Vers une dissolution de "Génération Identitaire" ?

Manuel Valls - -
Va-t-on vers une dissolution de Génération Identitaire, ce groupuscule d’extrême-droite qui a envahi le toit de la grande mosquée de Poitiers le 20 octobre dernier? C’est en tout cas la volonté du Parti socialiste, du Parti communiste et des associations comme le MRAP, SOS Racisme, le Rassemblement des Musulmans de France (RMF).
Le gouvernement, en la personne de son ministre de l'Intérieur, Manuel Valls, a prévenu mercredi que la dissolution du groupuscule "est étudiée". En cause, les "motivations évidentes" du groupe, explique le ministre, parlant de "provocation", de "diffusion d'un message de haine et d'intolérance" et de "volonté manifeste de faire parler d'eux".
Alors que quatre hommes ont été mis en examen et placés sous strict contrôle judiciaire lundi à Poitiers, le ministre de l’Intérieur souligne que si dissolution il y a, "elle devra se faire sur des fondements juridiques solides".
Comment peut-on dissoudre un mouvement comme Génération identitaire?
C’est le président de la République qui a le pouvoir de dissoudre un mouvement, depuis la loi relative à la lutte contre le racisme, dite loi Pleven (1972).
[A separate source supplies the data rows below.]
-- ==== Sys2Proof/Machine/Arbiter.lean ====
section
/-! DEFINITION. The Start Grant Arbiter (chapter 7): requests, releases, withdrawals and the serving of the waiting list. -/

namespace Sys2Proof.Machine

/-- Number of holders. -/
def Arbiter.holderCount (a : Arbiter) : Nat :=
  a.holders.t0.toNat + a.holders.t1.toNat + a.holders.t2.toNat + a.holders.t3.toNat

/-- Room for a grant: no limit, or fewer holders than the limit (R121). -/
def Arbiter.room (a : Arbiter) : Bool := a.limit == 0 || decide (a.holderCount < a.limit)

/-- Whether a transport stands in the waiting list. -/
def Arbiter.lists (a : Arbiter) (t : TransportId) : Bool := a.waiting.any (fun e => e.transport == t)

/-- The list with an entry placed after every entry of the same or more urgent priority and before every
entry of less urgent priority (R122). -/
def insertEntry (e : WaitEntry) : List WaitEntry → List WaitEntry
  | [] => [e]
  | x :: rest => if x.priority ≤ e.priority then x :: insertEntry e rest else e :: x :: rest

/-- A transport joins the holders set. -/
def Arbiter.hold (a : Arbiter) (t : TransportId) : Arbiter := { a with holders := a.holders.set t true }

/-- A transport leaves the holders set. -/
def Arbiter.unhold (a : Arbiter) (t : TransportId) : Arbiter := { a with holders := a.holders.set t false }

/-- A transport joins the waiting list (R122). -/
def Arbiter.join (a : Arbiter) (t : TransportId) (priority : Nat) : Arbiter :=
  { a with
    waiting := insertEntry { transport := t, priority := priority, joined := a.nextJoin } a.waiting
    nextJoin := a.nextJoin + 1 }

/-- A transport's entry leaves the waiting list; the others keep their order (R127). -/
def Arbiter.leave (a : Arbiter) (t : TransportId) : Arbiter :=
  { a with waiting := a.waiting.filter (fun e => e.transport != t) }

/-- The state with transport `t`'s own grant state replaced (R42). -/
def State.setGrant (s : State) (t : TransportId) (g : GrantState) : State :=
  let tr := s.tr t
  s.setTr t { tr with engine := { tr.engine with grant := g } }

/-- A request (R121): with room the transport becomes a holder and the grant is delivered; without room it joins
the list. A request of a holder or of a listed transport leaves the arbiter as it stands. The transport's own grant
state follows (R120). -/
def requestGrant (t : TransportId) (priority : Nat) (s : State) : Reaction :=
  let a := s.arbiter
  if a.holders.get t || a.lists t then Reaction.idle s
  else if a.room then
    { state := ({ s with arbiter := a.hold t } : State).setGrant t .held, now := [.deliver t] }
  else Reaction.idle (({ s with arbiter := a.join t priority } : State).setGrant t .requested)

/-- A grant held is released and the list is then served; a request is withdrawn and nothing is served
(R126, R127, R110). Without either, nothing changes. The list is served before the event that gave the grant back goes
on (DESIGN CHOICE, log 49). -/
def giveUpGrant (t : TransportId) (s : State) : Reaction :=
  match (s.tr t).engine.grant with
  | .none => Reaction.idle s
  | .held => { state := ({ s with arbiter := s.arbiter.unhold t } : State).setGrant t .none, now := [.serve] }
  | .requested => Reaction.idle (({ s with arbiter := s.arbiter.leave t } : State).setGrant t .none)

/-- The arbiter serves its list: while there is room, the head is granted and its grant delivered before the
next room test (R123, R124). -/
def serveList (s : State) : Reaction :=
  let a := s.arbiter
  match a.waiting with
  | [] => Reaction.idle s
  | e :: rest =>
    if a.room then
      { state := ({ s with arbiter := ({ a with waiting := rest } : Arbiter).hold e.transport } : State).setGrant
          e.transport .held
        now := [.deliver e.transport, .serve] }
    else Reaction.idle s

end Sys2Proof.Machine
end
Un amendement de la loi du 10 janvier 1936 sur les groupes de combat et milices privées, qui visait à l'origine les ligues d'extrême droite et qui fut porté, ironie de l’Histoire, par Pierre Laval.
Dernièrement, c’est le groupuscule islamiste Forsane Alissane qui a été dissous. Mais cette loi a aussi permis la dissolution, en son alinéa 6, d’Unité Radicale en 2002, groupuscule d’extrême-droite dont un des membres, Maxime Brunerie, avait tenté d’assassiner Jacques Chirac en juillet 2002.
Génération Identitaire pourrait aussi être menacée par le même alinéa car il indique que le président de la République peut dissoudre les groupes qui "soit provoqueraient à la discrimination, à la haine ou à la violence envers une personne ou un groupe de personnes à raison de leur origine ou de leur appartenance ou de leur non-appartenance à une ethnie, une nation, une race ou une religion déterminée, soit propageraient des idées ou théories tendant à justifier ou encourager cette discrimination, cette haine ou cette violence".
C’est donc François Hollande qui porterait la décision de dissoudre ce mouvement. L'annonce, si elle a lieu, sera faite en Conseil des ministres. Une fois la décision prise, le groupe dissous peut saisir le Conseil d'État pour demander un recours en annulation. Ce dernier devrait alors statuer en urgence.
Quelle incidence sur le mouvement des Identitaires ?
Les créateurs du Bloc Identitaire, dont est issu Génération Identitaire, étaient auparavant des militants d’Unité Radicale. Fabrice Robert et Guillaume Luyt sont devenus en 2003 les responsables du mouvement des Identitaires, qui compte aujourd’hui à peu près 2000 membres. Ceux-ci sont très présents dans le sud de la France et notamment à Nice.
Le Bloc Identitaire a choisi la normalisation en octobre 2009 lorsqu’il a choisi de devenir un parti politique. Se réservant le droit d’organiser "l’apéro saucisson pinard" dans le quartier de la Goutte d’or à Paris ou d’effectuer des appels à la prière à Bordeaux. Des coups médiatiques afin de prévenir contre "le péril de l’Islam". Ce dernier "coup" sur les toits d’une mosquée est le choix des plus jeunes membres du Bloc et peut-être des moins expérimentés. A noter que Marine Le Pen, qui a souvent demandé au Bloc de s’associer au FN, a dit comprendre les préoccupations des manifestants. En son temps, Jean-Marie Le Pen s’était opposé à la dissolution d’Unité Radicale.
Jean-Yves Camus, chercheur associé à l'IRIS, spécialiste de l’extrême-droite, relativise l’importance des Identitaires, "on est loin d'un mouvement de masse et les résultats électoraux du bloc sont assez modestes. Mais il faut noter que lors de la convention du 3 et 4 novembre 2012 qui fêtera les dix ans du Bloc identitaire et se déroulera à Orange dans le Vaucluse, le député-maire Jacques Bompard sera présent ainsi que l'ancien député UMP du Nord Christian Vanneste. On ne peut donc pas parler de radicalisation ou de montée en puissance du bloc identitaire, mais plutôt d'une banalisation de ses idées".